Start of Block

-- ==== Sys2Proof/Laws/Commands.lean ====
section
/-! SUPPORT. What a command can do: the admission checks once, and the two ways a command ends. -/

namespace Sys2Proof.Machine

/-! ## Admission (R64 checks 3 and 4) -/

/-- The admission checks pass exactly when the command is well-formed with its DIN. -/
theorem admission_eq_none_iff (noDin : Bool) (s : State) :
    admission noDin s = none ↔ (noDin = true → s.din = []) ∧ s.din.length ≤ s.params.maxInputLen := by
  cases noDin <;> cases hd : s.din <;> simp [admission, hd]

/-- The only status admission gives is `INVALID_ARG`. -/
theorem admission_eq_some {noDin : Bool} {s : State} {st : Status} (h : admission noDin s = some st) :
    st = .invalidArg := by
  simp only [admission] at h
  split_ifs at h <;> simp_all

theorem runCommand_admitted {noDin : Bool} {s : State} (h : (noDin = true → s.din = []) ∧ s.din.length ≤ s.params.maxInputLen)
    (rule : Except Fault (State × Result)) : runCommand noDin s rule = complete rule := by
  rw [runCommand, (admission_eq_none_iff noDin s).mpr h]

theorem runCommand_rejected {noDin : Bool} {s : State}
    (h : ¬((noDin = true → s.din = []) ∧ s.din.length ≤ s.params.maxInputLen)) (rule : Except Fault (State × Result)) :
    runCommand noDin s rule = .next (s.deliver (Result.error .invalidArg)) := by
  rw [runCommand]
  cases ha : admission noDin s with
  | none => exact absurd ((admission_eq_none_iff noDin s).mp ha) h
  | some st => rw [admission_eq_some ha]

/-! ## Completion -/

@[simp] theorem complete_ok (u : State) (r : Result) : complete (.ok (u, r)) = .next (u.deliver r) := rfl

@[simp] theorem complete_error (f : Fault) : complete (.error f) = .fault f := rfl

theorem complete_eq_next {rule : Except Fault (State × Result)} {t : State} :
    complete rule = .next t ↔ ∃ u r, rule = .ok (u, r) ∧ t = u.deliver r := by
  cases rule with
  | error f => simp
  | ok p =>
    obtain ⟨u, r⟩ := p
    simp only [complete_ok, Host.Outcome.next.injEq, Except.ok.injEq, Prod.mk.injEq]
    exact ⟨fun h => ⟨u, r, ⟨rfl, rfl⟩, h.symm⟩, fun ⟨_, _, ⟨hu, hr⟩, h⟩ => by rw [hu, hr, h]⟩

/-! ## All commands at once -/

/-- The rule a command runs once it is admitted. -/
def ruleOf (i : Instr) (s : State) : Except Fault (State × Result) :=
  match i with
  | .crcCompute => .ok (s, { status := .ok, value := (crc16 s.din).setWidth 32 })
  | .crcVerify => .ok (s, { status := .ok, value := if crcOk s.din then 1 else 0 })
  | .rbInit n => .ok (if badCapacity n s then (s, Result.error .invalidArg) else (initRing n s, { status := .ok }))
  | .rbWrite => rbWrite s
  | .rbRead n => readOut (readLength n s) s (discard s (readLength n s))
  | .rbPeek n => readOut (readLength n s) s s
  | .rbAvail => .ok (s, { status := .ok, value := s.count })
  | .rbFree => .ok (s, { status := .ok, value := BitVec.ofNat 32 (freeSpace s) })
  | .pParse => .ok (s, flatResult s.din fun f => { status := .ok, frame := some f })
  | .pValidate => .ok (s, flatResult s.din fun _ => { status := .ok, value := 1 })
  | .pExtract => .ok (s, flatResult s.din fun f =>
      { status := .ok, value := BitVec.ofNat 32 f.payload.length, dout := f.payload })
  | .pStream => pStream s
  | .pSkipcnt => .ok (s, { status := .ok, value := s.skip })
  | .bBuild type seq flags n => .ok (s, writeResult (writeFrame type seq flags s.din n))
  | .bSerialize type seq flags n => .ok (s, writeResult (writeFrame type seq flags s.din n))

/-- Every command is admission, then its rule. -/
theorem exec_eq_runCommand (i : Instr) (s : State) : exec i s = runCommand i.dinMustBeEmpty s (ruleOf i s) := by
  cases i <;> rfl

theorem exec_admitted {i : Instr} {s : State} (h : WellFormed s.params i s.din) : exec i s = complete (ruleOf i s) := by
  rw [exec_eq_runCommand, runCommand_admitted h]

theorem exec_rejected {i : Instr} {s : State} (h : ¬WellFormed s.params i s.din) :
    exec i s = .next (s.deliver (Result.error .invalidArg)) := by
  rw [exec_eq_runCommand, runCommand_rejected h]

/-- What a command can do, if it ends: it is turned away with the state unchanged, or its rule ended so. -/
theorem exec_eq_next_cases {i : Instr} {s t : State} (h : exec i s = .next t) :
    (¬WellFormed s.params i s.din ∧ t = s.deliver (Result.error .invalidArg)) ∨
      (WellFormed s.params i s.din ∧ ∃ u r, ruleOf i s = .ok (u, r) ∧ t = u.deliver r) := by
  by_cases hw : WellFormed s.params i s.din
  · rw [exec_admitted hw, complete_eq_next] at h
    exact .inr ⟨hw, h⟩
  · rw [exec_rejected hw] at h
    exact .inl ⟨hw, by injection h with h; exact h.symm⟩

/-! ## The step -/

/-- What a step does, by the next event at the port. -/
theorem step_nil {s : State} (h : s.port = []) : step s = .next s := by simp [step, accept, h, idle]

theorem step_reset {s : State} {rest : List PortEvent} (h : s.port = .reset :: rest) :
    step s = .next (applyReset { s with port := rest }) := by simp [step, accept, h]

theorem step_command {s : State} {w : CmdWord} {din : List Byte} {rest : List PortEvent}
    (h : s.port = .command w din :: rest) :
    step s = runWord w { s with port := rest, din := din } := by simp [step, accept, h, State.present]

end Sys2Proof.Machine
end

End of Block
Start of Block

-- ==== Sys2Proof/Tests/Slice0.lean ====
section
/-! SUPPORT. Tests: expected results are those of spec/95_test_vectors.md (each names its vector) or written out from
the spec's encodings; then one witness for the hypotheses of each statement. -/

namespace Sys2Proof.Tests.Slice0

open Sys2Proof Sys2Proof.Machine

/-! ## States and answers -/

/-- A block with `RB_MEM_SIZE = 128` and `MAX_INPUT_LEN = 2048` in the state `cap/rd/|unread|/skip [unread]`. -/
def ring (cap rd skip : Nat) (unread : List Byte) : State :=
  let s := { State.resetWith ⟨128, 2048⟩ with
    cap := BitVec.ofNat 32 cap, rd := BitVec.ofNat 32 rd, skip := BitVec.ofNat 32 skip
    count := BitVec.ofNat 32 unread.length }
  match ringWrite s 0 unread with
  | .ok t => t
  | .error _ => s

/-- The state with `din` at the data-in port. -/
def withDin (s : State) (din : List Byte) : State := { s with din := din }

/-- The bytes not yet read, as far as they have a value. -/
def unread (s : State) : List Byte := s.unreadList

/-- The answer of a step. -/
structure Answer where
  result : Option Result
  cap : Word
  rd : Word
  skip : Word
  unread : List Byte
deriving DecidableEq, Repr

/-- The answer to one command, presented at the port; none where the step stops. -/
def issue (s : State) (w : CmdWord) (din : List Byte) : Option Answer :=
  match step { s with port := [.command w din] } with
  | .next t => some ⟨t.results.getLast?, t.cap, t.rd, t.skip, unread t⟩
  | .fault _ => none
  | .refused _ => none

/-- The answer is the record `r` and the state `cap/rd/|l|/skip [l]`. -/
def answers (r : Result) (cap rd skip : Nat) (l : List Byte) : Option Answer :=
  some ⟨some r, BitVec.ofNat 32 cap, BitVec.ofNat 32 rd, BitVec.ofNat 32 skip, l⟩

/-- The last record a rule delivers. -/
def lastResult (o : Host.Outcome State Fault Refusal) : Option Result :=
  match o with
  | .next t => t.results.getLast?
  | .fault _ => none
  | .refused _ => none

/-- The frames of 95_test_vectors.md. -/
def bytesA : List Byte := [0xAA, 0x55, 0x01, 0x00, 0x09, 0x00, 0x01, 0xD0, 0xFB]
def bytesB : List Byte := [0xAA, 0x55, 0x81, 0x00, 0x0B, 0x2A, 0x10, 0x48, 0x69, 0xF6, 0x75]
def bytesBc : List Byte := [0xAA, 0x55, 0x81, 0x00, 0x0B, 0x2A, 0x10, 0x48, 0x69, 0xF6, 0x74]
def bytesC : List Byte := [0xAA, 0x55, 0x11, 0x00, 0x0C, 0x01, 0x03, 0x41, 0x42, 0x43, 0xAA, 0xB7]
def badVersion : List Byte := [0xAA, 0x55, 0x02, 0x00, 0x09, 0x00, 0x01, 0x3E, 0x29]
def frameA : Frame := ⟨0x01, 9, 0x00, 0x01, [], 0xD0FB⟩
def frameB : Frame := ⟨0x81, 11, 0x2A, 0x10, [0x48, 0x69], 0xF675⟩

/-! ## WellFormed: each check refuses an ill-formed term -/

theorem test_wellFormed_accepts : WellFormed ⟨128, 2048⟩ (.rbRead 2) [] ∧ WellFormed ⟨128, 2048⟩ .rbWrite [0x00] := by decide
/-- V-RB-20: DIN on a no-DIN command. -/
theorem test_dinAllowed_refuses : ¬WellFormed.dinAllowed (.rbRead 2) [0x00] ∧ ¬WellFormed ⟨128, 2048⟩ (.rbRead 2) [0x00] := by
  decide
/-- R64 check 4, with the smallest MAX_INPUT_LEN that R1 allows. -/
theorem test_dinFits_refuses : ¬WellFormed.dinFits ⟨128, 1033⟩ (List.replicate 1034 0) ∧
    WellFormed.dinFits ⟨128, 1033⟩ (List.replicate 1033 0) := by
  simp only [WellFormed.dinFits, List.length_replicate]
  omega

End of Block
Start of Block

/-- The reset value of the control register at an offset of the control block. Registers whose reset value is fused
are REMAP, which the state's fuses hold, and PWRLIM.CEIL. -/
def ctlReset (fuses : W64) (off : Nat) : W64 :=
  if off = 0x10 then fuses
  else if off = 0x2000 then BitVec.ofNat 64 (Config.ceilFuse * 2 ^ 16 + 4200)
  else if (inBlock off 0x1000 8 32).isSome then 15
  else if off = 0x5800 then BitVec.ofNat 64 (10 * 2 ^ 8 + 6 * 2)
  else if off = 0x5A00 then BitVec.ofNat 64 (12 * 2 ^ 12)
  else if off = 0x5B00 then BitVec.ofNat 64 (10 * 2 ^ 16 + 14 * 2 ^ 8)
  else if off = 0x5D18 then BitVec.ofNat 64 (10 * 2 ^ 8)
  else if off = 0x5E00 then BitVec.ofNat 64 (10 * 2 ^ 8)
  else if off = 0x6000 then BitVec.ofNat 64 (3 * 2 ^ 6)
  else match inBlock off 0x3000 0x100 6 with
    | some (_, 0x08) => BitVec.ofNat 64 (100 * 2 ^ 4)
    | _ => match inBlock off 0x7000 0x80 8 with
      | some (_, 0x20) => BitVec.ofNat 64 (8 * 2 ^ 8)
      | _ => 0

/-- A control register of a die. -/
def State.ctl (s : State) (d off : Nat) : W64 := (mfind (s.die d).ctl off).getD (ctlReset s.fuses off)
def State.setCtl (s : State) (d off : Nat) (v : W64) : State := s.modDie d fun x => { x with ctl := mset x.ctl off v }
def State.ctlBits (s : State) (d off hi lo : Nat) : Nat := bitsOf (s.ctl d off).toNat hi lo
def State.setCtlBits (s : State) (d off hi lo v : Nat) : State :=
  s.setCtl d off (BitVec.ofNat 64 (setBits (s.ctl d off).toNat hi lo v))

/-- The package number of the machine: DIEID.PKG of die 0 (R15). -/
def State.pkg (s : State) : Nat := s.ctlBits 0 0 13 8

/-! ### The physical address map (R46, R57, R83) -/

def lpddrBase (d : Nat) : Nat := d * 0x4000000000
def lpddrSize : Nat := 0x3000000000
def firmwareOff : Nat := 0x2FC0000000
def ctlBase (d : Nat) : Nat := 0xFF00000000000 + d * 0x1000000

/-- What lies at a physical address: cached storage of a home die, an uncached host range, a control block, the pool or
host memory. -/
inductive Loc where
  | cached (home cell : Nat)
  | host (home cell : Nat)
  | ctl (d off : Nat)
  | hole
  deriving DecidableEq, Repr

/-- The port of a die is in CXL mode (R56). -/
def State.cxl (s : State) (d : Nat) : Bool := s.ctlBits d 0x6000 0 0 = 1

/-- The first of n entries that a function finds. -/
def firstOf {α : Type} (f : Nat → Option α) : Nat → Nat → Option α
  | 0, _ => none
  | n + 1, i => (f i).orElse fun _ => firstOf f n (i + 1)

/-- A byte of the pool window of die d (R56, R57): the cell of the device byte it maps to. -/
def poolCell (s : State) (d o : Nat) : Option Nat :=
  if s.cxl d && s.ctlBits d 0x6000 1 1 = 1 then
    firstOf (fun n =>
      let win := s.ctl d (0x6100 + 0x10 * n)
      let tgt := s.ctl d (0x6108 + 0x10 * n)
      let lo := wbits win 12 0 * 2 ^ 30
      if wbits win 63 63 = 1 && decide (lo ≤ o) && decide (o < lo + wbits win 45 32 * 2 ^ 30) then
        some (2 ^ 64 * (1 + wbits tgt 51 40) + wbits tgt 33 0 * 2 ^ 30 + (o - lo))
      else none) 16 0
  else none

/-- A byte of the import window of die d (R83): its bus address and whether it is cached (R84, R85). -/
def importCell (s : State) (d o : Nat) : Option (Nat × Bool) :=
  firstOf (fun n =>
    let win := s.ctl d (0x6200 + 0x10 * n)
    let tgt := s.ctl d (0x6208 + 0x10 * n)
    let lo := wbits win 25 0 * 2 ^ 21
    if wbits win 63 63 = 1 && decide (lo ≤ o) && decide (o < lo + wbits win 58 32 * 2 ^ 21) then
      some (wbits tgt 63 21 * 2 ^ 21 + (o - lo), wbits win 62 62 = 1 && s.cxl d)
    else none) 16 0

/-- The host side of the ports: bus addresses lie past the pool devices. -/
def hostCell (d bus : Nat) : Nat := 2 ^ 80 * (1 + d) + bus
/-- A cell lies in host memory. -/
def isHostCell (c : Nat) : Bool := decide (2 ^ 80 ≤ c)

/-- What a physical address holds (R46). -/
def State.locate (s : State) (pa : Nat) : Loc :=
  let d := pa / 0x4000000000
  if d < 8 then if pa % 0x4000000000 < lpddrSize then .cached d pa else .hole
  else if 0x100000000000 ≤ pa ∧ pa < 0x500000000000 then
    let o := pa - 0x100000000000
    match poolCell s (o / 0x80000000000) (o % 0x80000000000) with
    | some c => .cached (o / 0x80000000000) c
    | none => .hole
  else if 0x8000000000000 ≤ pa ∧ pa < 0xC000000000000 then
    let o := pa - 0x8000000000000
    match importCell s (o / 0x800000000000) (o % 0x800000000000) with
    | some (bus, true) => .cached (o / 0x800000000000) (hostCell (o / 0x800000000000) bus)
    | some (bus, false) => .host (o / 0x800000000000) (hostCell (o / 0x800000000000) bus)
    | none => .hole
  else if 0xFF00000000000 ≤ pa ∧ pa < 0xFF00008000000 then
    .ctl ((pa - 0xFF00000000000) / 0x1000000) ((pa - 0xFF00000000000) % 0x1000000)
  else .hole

End of Block

• About this exercise
Take every line above that includes "Repr" and list it.

• Result
deriving DecidableEq, Repr
  deriving DecidableEq, Repr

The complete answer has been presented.